= Halton High School =

High school in Toronto, Canada

Halton High School is a coeducational, private university/college preparatory secondary school in the city of Toronto, Ontario, Canada. Located in the Birchcliff community in the south eastern section of the city, Halton High School is registered and inspected by the Ontario Ministry of Education (BSID #882713) and offers a program leading to the Ontario Secondary School Diploma. Originally located in the Halton Region west of Toronto, the school offers a range of educational services including secondary school credit courses, course upgrades, tutoring, and guidance in University and College applications. Access to professional counseling and complete psycho-educational assessments is provided if needed.

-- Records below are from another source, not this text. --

-- ==== Sys2Proof/Machine/Supply.lean ====
section
/-! DEFINITION. The panel supplies and the power-loss sequence (R227 to R229, R231, R211). -/
namespace Sys2Proof.Machine

/-- Causes of ETC_DISCHARGE (Table 8.16). -/
def dischPowerFail : Nat := 1
def dischSupply : Nat := 2
def dischBlank : Nat := 3
def dischMode : Nat := 4
def dischDown : Nat := 5

/-- States of ETC_SUPPLY_STATUS (Table 8.12). -/
def supOff : Nat := 0
def supUp : Nat := 1
def supOn : Nat := 2
def supDown : Nat := 3
def supRetry : Nat := 4
def supLockout : Nat := 5

/-- State ACTIVE of a panel lane (Table 9.17). -/
def plActive : Nat := 5

/-- A panel lane's record and its state. -/
def State.panelLane (s : State) (m : Nat) : PanelLane := sget PanelLane.init s.lne.panels m
def State.plState (s : State) (m : Nat) : Nat := s.rdF (LNE_PL_STATUS m) 2 0

/-- A panel lane is trained: ACTIVE, and an out lane has had its STATUS. -/
def State.plTrained (s : State) (m : Nat) : Bool := s.plState m == plActive && !(s.panelLane m).await

/-- LNE_PL_STATUS.ABSENT of a panel lane (R258). -/
def State.plAbsent (s : State) (m : Nat) : Bool := s.rdF (LNE_PL_STATUS m) 3 3 == 1

/-- The PANEL_TIMING section in force, empty before a plan. -/
def State.panelSec (s : State) : Bytes := match s.fpl.plan with
  | some p => p.sec 0x09 0
  | none => []
/-- LANE_MAP[j]. -/
def State.laneMap (s : State) (j : Nat) : Nat := if s.fpl.plan.isNone then j else byteAt s.panelSec (4 + j)

/-- R219, R227: every panel lane that has a driver is active: of the out lanes neither disabled nor ABSENT (log entry 276), each is
trained, and no MAP fault stands against its driver. -/
def State.driversReady (s : State) : Bool :=
  let fault (m : Nat) : Bool := (List.range 16).any (fun j => s.laneMap j == m && (sget Driver.init s.etc.drivers j).mapFault)
  (List.range 16).all (fun m => s.rdF (LNE_PL_CTRL m) 0 0 != 1 || s.plAbsent m || (s.plTrained m && !fault m))

/-- BLANK is in force (Table 8.10). -/
def State.blanked (s : State) : Bool := s.rdF ETC_STATUS 2 2 == 1

/-- The supply state. -/
def State.supState (s : State) : Nat := s.rdF ETC_SUPPLY_STATUS 2 0

/-- The supply state set. -/
def State.setSup (s : State) (v : Nat) : State := s.wrF ETC_SUPPLY_STATUS 2 0 v

/-- PSEQ[g] driven. -/
def State.setPseq (s : State) (g v : Nat) : State := s.wrF ETC_SUPPLY_STATUS (4 + g) (4 + g) v

/-- PGOOD[g] as seen. -/
def State.setPgood (s : State) (g v : Nat) : State := s.wrF ETC_SUPPLY_STATUS (8 + g) (8 + g) v

/-- EMIT_EN driven; a low level makes the tick dark for the polarity account (R210). -/
def State.setEmit (s : State) (v : Nat) : State :=
  let s := s.wrF ETC_STATUS 0 0 v
  if v = 0 then { s with etc := { s.etc with darkTick := true } } else s

/-- DISCH_N driven: DISCH reads 1 while it is low. -/
def State.setDischN (s : State) (level : Nat) : State := s.wrF ETC_STATUS 1 1 (1 - level)

/-- ALL_OPEN driven on the row pins (R222), or ended. -/
def State.setAllOpen (s : State) (v : Nat) : State :=
  if s.rdF ETC_STATUS 4 4 = v then s else (s.put (.allOpen (v == 1))).wrF ETC_STATUS 4 4 v

/-- The step of the supply sequence. -/
def State.setSeq (s : State) (q : SupSeq) : State := { s with etc := { s.etc with seq := q } }

/-- R222: a discharge begins: EMIT_EN and DISCH_N low, then ALL_OPEN. -/
def State.dischargeStart (s : State) (cause : Nat) : State :=
  (((s.setEmit 0).setDischN 0).setAllOpen 1).setSeq (.disch cause)

/-- R211: a discharge sets every phase to 0, clears every owed mark and restarts the scan counts. -/
def State.dischargeAccount (s : State) : State :=
  { s with etc := { s.etc with furrows := [], scanAge := 0, darkTick := true } }

/-- The end of a discharge (R211, R222): row pins low, counted and reported with its cause. -/
def State.dischargeDone (s : State) (cause : Nat) : State :=
  ((s.setAllOpen 0).dischargeAccount.bump ETC_DISCH_TOTAL).report Ev.ETC_DISCHARGE [cause]

/-- R227: the up sequence starts; it is ignored in LOCKOUT, while the supplies are already up or rising, during a down
sequence and after power loss, and while a panel lane that has a driver is not active (DESIGN CHOICE, log entry 286). -/
def State.supplyUp (s : State) : State :=
  if s.supState = supLockout || s.supState = supUp || s.supState = supOn || s.supState = supDown || s.panelLost ||
      !s.driversReady then s
  else
    let s := ((s.setEmit 0).setDischN 0).setSup supUp
    (s.setPseq 0 1).setSeq (.waitPgood 0)

/-- R227: the down sequence starts with a discharge for a cause; `after` says what follows. -/
def State.supplyDownFor (s : State) (cause : Nat) (after : AfterDown) : State :=
  if s.panelLost then s
  else
    let s := (s.setSup supDown).dischargeStart cause
    { s with etc := { s.etc with after := after } }

/-- R227: the down sequence of a command, a clean shutdown, a reset or OVERTEMP; in LOCKOUT the panel is down already and
stays so, and a running down sequence goes on without a retry after it. -/
def State.supplyDown (s : State) : State :=
  if s.supState = supLockout then s
  else if s.supState = supDown then { s with etc := { s.etc with after := .off } }
  else s.supplyDownFor dischDown .off

/-- R228: the supply failures of the current 60 s window (Table 8.12). -/
def State.failsNow (s : State) : List Nat := s.etc.failTimes.filter (fun t => decide (s.now - t < 60000 * 1600000))

/-- R228: a supply failure with its group: reported, counted in the 60 s window, then lockout at the third, a retry with
AUTO_RETRY, or off. A failure during a down sequence leaves the sequence running, with what follows it unchanged but for a
lockout (DESIGN CHOICE, log entry 263). -/
def State.supplyFail (s : State) (code g : Nat) : State :=
  let s := s.report code [g]
  let times := s.failsNow ++ [s.now]
  let s := { s with etc := { s.etc with failTimes := times, failRun := s.etc.failRun + 1, failCode := code } }
  let s := (s.wrF ETC_SUPPLY_STATUS 13 12 g).wrF ETC_SUPPLY_STATUS 15 14 (min 3 times.length)
  if s.supState = supDown then
    if 3 ≤ times.length ∧ s.etc.after ≠ .lockout then
      { s.report Ev.ETC_SUPPLY_LOCKOUT [] with etc := { (s.report Ev.ETC_SUPPLY_LOCKOUT []).etc with
        after := if s.etc.after = .shutdown then .shutdown else .lockout } }
    else s
  else if 3 ≤ times.length then
    (s.report Ev.ETC_SUPPLY_LOCKOUT []).supplyDownFor dischSupply .lockout
  else if s.rdF ETC_SUPPLY_CTRL 3 3 = 1 then s.supplyDownFor dischSupply .retry
  else s.supplyDownFor dischSupply .off

/-- Where the supplies rest after a down sequence. -/
def State.supplyRest (s : State) : State :=
  let s := s.setSeq .idle
  match s.etc.after with
  | .off => s.setSup supOff
  | .retry => s.setSup supRetry
  | .lockout => s.setSup supLockout
  | .shutdown => ((s.setSup supOff).requestStore 3).1
  | .up => (s.setSup supOff).supplyUp

/-- Steps 3 and 4 of R227 begin: DISCH_N rises and EMIT_EN waits for the next tick. BLANK in force holds both low, with the
supplies on (Table 8.11). -/
def State.emitResume (s : State) : State :=
  if s.blanked then (s.setSup supOn).setSeq .idle else (s.setDischN 1).setSeq .waitTick

/-- R227 step 4, at the first ROW_ST of a tick: EMIT_EN rises and ETC_SUPPLY_ON is reported. The whole tick is lit (R210). -/
def State.emitAtTick (s : State) : State :=
  if s.etc.seq = .waitTick then
    let s := ((s.setEmit 1).setSup supOn).setSeq .idle
    { s with etc := { s.etc with failRun := 0, darkTick := false } }.report Ev.ETC_SUPPLY_ON []
  else s

/-! ### The commands -/

/-- ETC_SUPPLY_UP (R227). -/
def execEtcSupplyUp (s : State) : Host.Outcome State Fault Refusal :=
  if s.shut .service ETC_SUPPLY_CTRL then .next (s.turnedAway .service ETC_SUPPLY_CTRL) else
  .next s.supplyUp

/-- ETC_SUPPLY_DOWN (R227). -/
def execEtcSupplyDown (s : State) : Host.Outcome State Fault Refusal :=
  if s.shut .service ETC_SUPPLY_CTRL then .next (s.turnedAway .service ETC_SUPPLY_CTRL) else
  .next s.supplyDown

/-- ETC_SUPPLY_CLEAR_LOCKOUT (R228): LOCKOUT is left for OFF. -/
def execEtcSupplyClearLockout (s : State) : Host.Outcome State Fault Refusal :=
  if s.shut .service ETC_SUPPLY_CTRL then .next (s.turnedAway .service ETC_SUPPLY_CTRL) else
  .next (if s.supState = supLockout then s.setSup supOff else s)

/-- SUPPLY_PGOOD_RISE (R227): PGOOD of the group being raised rises, and the T_SEQ wait starts. -/
def execSupplyPgoodRise (group : Fin 4) (s : State) : Host.Outcome State Fault Refusal :=
  let s := s.setPgood group.val 1
  .next (if s.etc.seq = .waitPgood group.val then s.setSeq (.waitSeq group.val) else s)

/-- SUPPLY_SEQ_DELAY_END (R227): T_SEQ elapses and the sequence moves to the next group or step. -/
def execSupplySeqDelayEnd (s : State) : Host.Outcome State Fault Refusal :=
  .next <| s.oneCycle fun s =>
    match s.etc.seq with
    | .waitSeq g =>
      if g < 3 then (s.setPseq (g + 1) 1).setSeq (.waitPgood (g + 1))
      else (s.setAllOpen 1).setSeq .upAllOpen
    | .downSeq g =>
      let s := (s.setPseq g 0).setPgood g 0
      if g = 0 then s.supplyRest else s.setSeq (.downSeq (g - 1))
    | _ => s

/-- SUPPLY_PGOOD_TIMEOUT (R228): PGOOD did not rise within T_PG; the down sequence runs. -/
def execSupplyPgoodTimeout (s : State) : Host.Outcome State Fault Refusal :=
  .next <| s.oneCycle fun s =>
    match s.etc.seq with
    | .waitPgood g => s.supplyFail Ev.ETC_SUPPLY_TIMEOUT g
    | _ => s

/-- SUPPLY_PGOOD_FAULT (R228): PGOOD is low for more than 2 µs while its group is on. -/
def execSupplyPgoodFault (group : Fin 4) (s : State) : Host.Outcome State Fault Refusal :=
  let g := group.val
  .next <| s.oneCycle fun s =>
    if s.rdF ETC_SUPPLY_STATUS (4 + g) (4 + g) = 1 && s.rdF ETC_SUPPLY_STATUS (8 + g) (8 + g) = 1 && !s.panelLost then
      ((s.setPgood g 0).setEmit 0).supplyFail Ev.ETC_SUPPLY_FAULT g
    else s

/-- SUPPLY_RETRY_TIMER (R228): the auto-retry delay ends and the up sequence runs again. -/
def execSupplyRetryTimer (s : State) : Host.Outcome State Fault Refusal :=
  .next (if s.supState = supRetry then s.supplyUp else s)

/-- DISCHARGE_ALL_OPEN_END (R222): 50 µs of ALL_OPEN end and the row pins go low; the up sequence raises DISCH_N, a down
sequence lowers PSEQ[3], BLANK holds, and a MODE change resumes. -/
def execDischargeAllOpenEnd (s : State) : Host.Outcome State Fault Refusal :=
  .next <|
    match s.etc.seq with
    | .upAllOpen => (s.setAllOpen 0).emitResume
    | .disch cause =>
      let s := s.dischargeDone cause
      if cause = dischBlank then (if s.blanked then (s.setSup supOn).setSeq .idle else s.emitResume)
      else if cause = dischMode then s.emitResume
      else ((s.setPseq 3 0).setPgood 3 0).setSeq (.downSeq 2)
    | _ => s

/-- ETC_CTRL_BLANK (Table 8.11): the word is written; BLANK acts at the next boundary. -/
def execEtcCtrlBlank (value : Word) (s : State) : Host.Outcome State Fault Refusal :=
  if s.shut .service ETC_CTRL then .next (s.turnedAway .service ETC_CTRL) else
  .next (s.regWrite ETC_CTRL value.toNat)

/-- R231, at a boundary: BLANK set is in force. With the supplies on it discharges; a sequence or a discharge under way ends in the
hold (R227). -/
def State.blankAtTick (s : State) : State :=
  if s.panelLost || s.rdF ETC_CTRL 0 0 = 0 || s.blanked then s
  else
    let s := s.wrF ETC_STATUS 2 2 1
    if s.etc.seq = .waitTick || (s.supState = supOn && s.etc.seq = .idle) then s.dischargeStart dischBlank else s

/-- R231, at a boundary: BLANK clear resumes with steps 3 and 4 of R227. -/
def State.blankEnd (s : State) : State :=
  if s.panelLost || s.rdF ETC_CTRL 0 0 = 1 || !s.blanked then s
  else
    let s := s.wrF ETC_STATUS 2 2 0
    if s.supState = supOn && s.etc.seq = .idle then s.emitResume else s

/-- POWER_LOSS_TRIGGER (R229, R386, R405): EMIT_EN and DISCH_N low, ALL_OPEN, and the Seedbank's power-fail store; a reset that
waits for its down sequence is taken over; after a thermal trip the pins hold their S0 defaults already (R376); a second trigger
during the sequence changes nothing, nor one after it, when the pins
hold their S0 defaults. -/
def execPowerLossTrigger (s : State) : Host.Outcome State Fault Refusal :=
  .next (if s.panelLost || s.thm.tripped then s
    else
      let s : State := { s with boot := { s.boot with request := none } }
      ((((s.setEmit 0).setDischN 0).setAllOpen 1).setSeq .pfail).powerFailStore)

end Sys2Proof.Machine
end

HHS bases its approach to education on applying the "whole student", outcomes based approach in its instruction, in addition to its focus on individual planning for each student. In order to apply this approach, HHS works closely with specialists in the areas of Special Education, Experiential Education and Educational Psychology, in order to ensure that each student is able to access the accommodations necessitated by their learning profile and the appropriate stimulation in the classroom.

== Curriculum ==
Halton High School follows the curriculum guidelines established by the Ontario Ministry of Education offering courses at the College, University-College and University Preparatory levels along with opportunities for enriched studies through Advanced Placement courses. In addition to its academic offerings, the School offers a full ESL language program and IELTS test preparation for international
students.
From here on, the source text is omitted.